Stored data:
┄┄┄┄┄┄┄┄┄┄┄┄┄┄┄┄┄┄┄┄

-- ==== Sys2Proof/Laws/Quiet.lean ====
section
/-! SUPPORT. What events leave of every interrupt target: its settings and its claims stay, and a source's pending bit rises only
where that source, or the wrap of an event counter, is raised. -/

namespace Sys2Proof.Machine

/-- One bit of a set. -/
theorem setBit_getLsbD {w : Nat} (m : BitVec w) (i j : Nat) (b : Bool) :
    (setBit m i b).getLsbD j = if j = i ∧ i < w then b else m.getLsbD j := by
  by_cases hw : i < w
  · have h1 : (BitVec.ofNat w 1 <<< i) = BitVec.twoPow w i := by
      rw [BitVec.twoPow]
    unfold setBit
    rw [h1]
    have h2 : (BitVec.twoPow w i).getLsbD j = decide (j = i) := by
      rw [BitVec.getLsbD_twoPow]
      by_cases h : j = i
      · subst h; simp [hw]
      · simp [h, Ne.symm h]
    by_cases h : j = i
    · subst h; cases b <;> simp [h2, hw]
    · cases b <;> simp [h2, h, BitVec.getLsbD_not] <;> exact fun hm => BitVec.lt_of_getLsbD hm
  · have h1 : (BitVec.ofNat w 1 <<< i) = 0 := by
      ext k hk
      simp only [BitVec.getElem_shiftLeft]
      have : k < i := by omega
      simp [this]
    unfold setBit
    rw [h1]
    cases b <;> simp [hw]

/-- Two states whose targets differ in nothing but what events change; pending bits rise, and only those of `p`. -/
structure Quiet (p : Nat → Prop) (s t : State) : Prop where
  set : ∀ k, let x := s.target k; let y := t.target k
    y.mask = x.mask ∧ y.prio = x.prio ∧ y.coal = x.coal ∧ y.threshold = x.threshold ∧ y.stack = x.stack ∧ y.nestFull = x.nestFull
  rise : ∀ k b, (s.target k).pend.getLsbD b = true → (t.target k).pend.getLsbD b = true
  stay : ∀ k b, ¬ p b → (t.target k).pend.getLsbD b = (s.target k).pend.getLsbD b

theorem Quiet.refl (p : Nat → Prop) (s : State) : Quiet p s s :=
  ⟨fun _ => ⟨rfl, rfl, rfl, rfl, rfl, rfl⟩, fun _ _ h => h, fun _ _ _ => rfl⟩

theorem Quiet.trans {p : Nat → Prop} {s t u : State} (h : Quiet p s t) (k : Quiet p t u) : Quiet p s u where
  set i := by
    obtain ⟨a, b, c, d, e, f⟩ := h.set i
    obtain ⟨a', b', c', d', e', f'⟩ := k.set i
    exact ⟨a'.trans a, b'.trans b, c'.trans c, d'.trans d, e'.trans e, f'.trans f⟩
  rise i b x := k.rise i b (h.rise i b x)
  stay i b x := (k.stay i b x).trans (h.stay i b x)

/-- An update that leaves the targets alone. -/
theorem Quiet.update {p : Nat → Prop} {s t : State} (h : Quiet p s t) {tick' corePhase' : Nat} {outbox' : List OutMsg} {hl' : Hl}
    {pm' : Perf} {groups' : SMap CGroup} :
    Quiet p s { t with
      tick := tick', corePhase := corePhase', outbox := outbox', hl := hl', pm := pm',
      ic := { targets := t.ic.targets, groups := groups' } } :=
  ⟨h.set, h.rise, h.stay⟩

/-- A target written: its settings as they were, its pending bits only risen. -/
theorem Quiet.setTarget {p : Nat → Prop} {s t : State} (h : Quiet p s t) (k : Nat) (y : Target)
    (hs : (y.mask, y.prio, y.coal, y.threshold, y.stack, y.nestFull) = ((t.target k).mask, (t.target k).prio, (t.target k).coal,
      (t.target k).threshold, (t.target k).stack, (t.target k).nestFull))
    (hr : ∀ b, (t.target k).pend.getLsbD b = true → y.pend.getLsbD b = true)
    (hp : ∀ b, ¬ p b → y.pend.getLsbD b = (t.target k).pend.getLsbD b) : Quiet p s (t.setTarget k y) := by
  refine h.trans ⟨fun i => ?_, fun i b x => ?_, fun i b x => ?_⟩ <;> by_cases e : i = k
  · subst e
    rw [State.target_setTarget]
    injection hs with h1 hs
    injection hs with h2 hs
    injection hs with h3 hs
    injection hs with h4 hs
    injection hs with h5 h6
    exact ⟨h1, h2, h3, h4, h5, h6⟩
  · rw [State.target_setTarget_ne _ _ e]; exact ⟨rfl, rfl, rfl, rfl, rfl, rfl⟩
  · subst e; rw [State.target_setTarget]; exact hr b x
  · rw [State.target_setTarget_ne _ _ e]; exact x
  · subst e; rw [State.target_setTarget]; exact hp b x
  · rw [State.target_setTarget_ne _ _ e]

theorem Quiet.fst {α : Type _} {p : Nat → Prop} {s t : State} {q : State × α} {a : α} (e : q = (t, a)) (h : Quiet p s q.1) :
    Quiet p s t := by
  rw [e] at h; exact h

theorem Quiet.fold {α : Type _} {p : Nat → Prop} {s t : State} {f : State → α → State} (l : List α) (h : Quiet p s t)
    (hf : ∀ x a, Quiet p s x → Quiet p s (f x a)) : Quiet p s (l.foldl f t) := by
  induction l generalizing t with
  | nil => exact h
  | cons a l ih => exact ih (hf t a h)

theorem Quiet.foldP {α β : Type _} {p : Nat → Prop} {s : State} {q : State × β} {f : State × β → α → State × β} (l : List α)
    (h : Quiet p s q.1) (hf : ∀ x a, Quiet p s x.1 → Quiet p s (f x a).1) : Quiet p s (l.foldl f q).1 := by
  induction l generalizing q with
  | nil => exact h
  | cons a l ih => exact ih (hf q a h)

┄┄┄┄┄┄┄┄┄┄┄┄┄┄┄┄┄┄┄┄

Print each entry above exactly as given.

■ Your solution
-- ==== Sys2Proof/Laws/Quiet.lean ====
section
/-! SUPPORT. What events leave of every interrupt target: its settings and its claims stay, and a source's pending bit rises only
where that source, or the wrap of an event counter, is raised. -/

namespace Sys2Proof.Machine

/-- One bit of a set. -/
theorem setBit_getLsbD {w : Nat} (m : BitVec w) (i j : Nat) (b : Bool) :
    (setBit m i b).getLsbD j = if j = i ∧ i < w then b else m.getLsbD j := by
  by_cases hw : i < w
  · have h1 : (BitVec.ofNat w 1 <<< i) = BitVec.twoPow w i := by
      rw [BitVec.twoPow]
    unfold setBit
    rw [h1]
    have h2 : (BitVec.twoPow w i).getLsbD j = decide (j = i) := by
      rw [BitVec.getLsbD_twoPow]
      by_cases h : j = i
      · subst h; simp [hw]
      · simp [h, Ne.symm h]
    by_cases h : j = i
    · subst h; cases b <;> simp [h2, hw]
    · cases b <;> simp [h2, h, BitVec.getLsbD_not] <;> exact fun hm => BitVec.lt_of_getLsbD hm
  · have h1 : (BitVec.ofNat w 1 <<< i) = 0 := by
      ext k hk
      simp only [BitVec.getElem_shiftLeft]
      have : k < i := by omega
      simp [this]
    unfold setBit
    rw [h1]
    cases b <;> simp [hw]

/-- Two states whose targets differ in nothing but what events change; pending bits rise, and only those of `p`. -/
structure Quiet (p : Nat → Prop) (s t : State) : Prop where
  set : ∀ k, let x := s.target k; let y := t.target k
    y.mask = x.mask ∧ y.prio = x.prio ∧ y.coal = x.coal ∧ y.threshold = x.threshold ∧ y.stack = x.stack ∧ y.nestFull = x.nestFull
  rise : ∀ k b, (s.target k).pend.getLsbD b = true → (t.target k).pend.getLsbD b = true
  stay : ∀ k b, ¬ p b → (t.target k).pend.getLsbD b = (s.target k).pend.getLsbD b

theorem Quiet.refl (p : Nat → Prop) (s : State) : Quiet p s s :=
  ⟨fun _ => ⟨rfl, rfl, rfl, rfl, rfl, rfl⟩, fun _ _ h => h, fun _ _ _ => rfl⟩

theorem Quiet.trans {p : Nat → Prop} {s t u : State} (h : Quiet p s t) (k : Quiet p t u) : Quiet p s u where
  set i := by
    obtain ⟨a, b, c, d, e, f⟩ := h.set i
    obtain ⟨a', b', c', d', e', f'⟩ := k.set i
    exact ⟨a'.trans a, b'.trans b, c'.trans c, d'.trans d, e'.trans e, f'.trans f⟩
  rise i b x := k.rise i b (h.rise i b x)
  stay i b x := (k.stay i b x).trans (h.stay i b x)

/-- An update that leaves the targets alone. -/
theorem Quiet.update {p : Nat → Prop} {s t : State} (h : Quiet p s t) {tick' corePhase' : Nat} {outbox' : List OutMsg} {hl' : Hl}
    {pm' : Perf} {groups' : SMap CGroup} :
    Quiet p s { t with
      tick := tick', corePhase := corePhase', outbox := outbox', hl := hl', pm := pm',
      ic := { targets := t.ic.targets, groups := groups' } } :=
  ⟨h.set, h.rise, h.stay⟩

/-- A target written: its settings as they were, its pending bits only risen. -/
theorem Quiet.setTarget {p : Nat → Prop} {s t : State} (h : Quiet p s t) (k : Nat) (y : Target)
    (hs : (y.mask, y.prio, y.coal, y.threshold, y.stack, y.nestFull) = ((t.target k).mask, (t.target k).prio, (t.target k).coal,
      (t.target k).threshold, (t.target k).stack, (t.target k).nestFull))
    (hr : ∀ b, (t.target k).pend.getLsbD b = true → y.pend.getLsbD b = true)
    (hp : ∀ b, ¬ p b → y.pend.getLsbD b = (t.target k).pend.getLsbD b) : Quiet p s (t.setTarget k y) := by
  refine h.trans ⟨fun i => ?_, fun i b x => ?_, fun i b x => ?_⟩ <;> by_cases e : i = k
  · subst e
    rw [State.target_setTarget]
    injection hs with h1 hs
    injection hs with h2 hs
    injection hs with h3 hs
    injection hs with h4 hs
    injection hs with h5 h6
    exact ⟨h1, h2, h3, h4, h5, h6⟩
  · rw [State.target_setTarget_ne _ _ e]; exact ⟨rfl, rfl, rfl, rfl, rfl, rfl⟩
  · subst e; rw [State.target_setTarget]; exact hr b x
  · rw [State.target_setTarget_ne _ _ e]; exact x
  · subst e; rw [State.target_setTarget]; exact hp b x
  · rw [State.target_setTarget_ne _ _ e]

theorem Quiet.fst {α : Type _} {p : Nat → Prop} {s t : State} {q : State × α} {a : α} (e : q = (t, a)) (h : Quiet p s q.1) :
    Quiet p s t := by
  rw [e] at h; exact h

theorem Quiet.fold {α : Type _} {p : Nat → Prop} {s t : State} {f : State → α → State} (l : List α) (h : Quiet p s t)
    (hf : ∀ x a, Quiet p s x → Quiet p s (f x a)) : Quiet p s (l.foldl f t) := by
  induction l generalizing t with
  | nil => exact h
  | cons a l ih => exact ih (hf t a h)

theorem Quiet.foldP {α β : Type _} {p : Nat → Prop} {s : State} {q : State × β} {f : State × β → α → State × β} (l : List α)
    (h : Quiet p s q.1) (hf : ∀ x a, Quiet p s x.1 → Quiet p s (f x a).1) : Quiet p s (l.foldl f q).1 := by
  induction l generalizing q with
  | nil => exact h
  | cons a l ih => exact ih (hf q a h)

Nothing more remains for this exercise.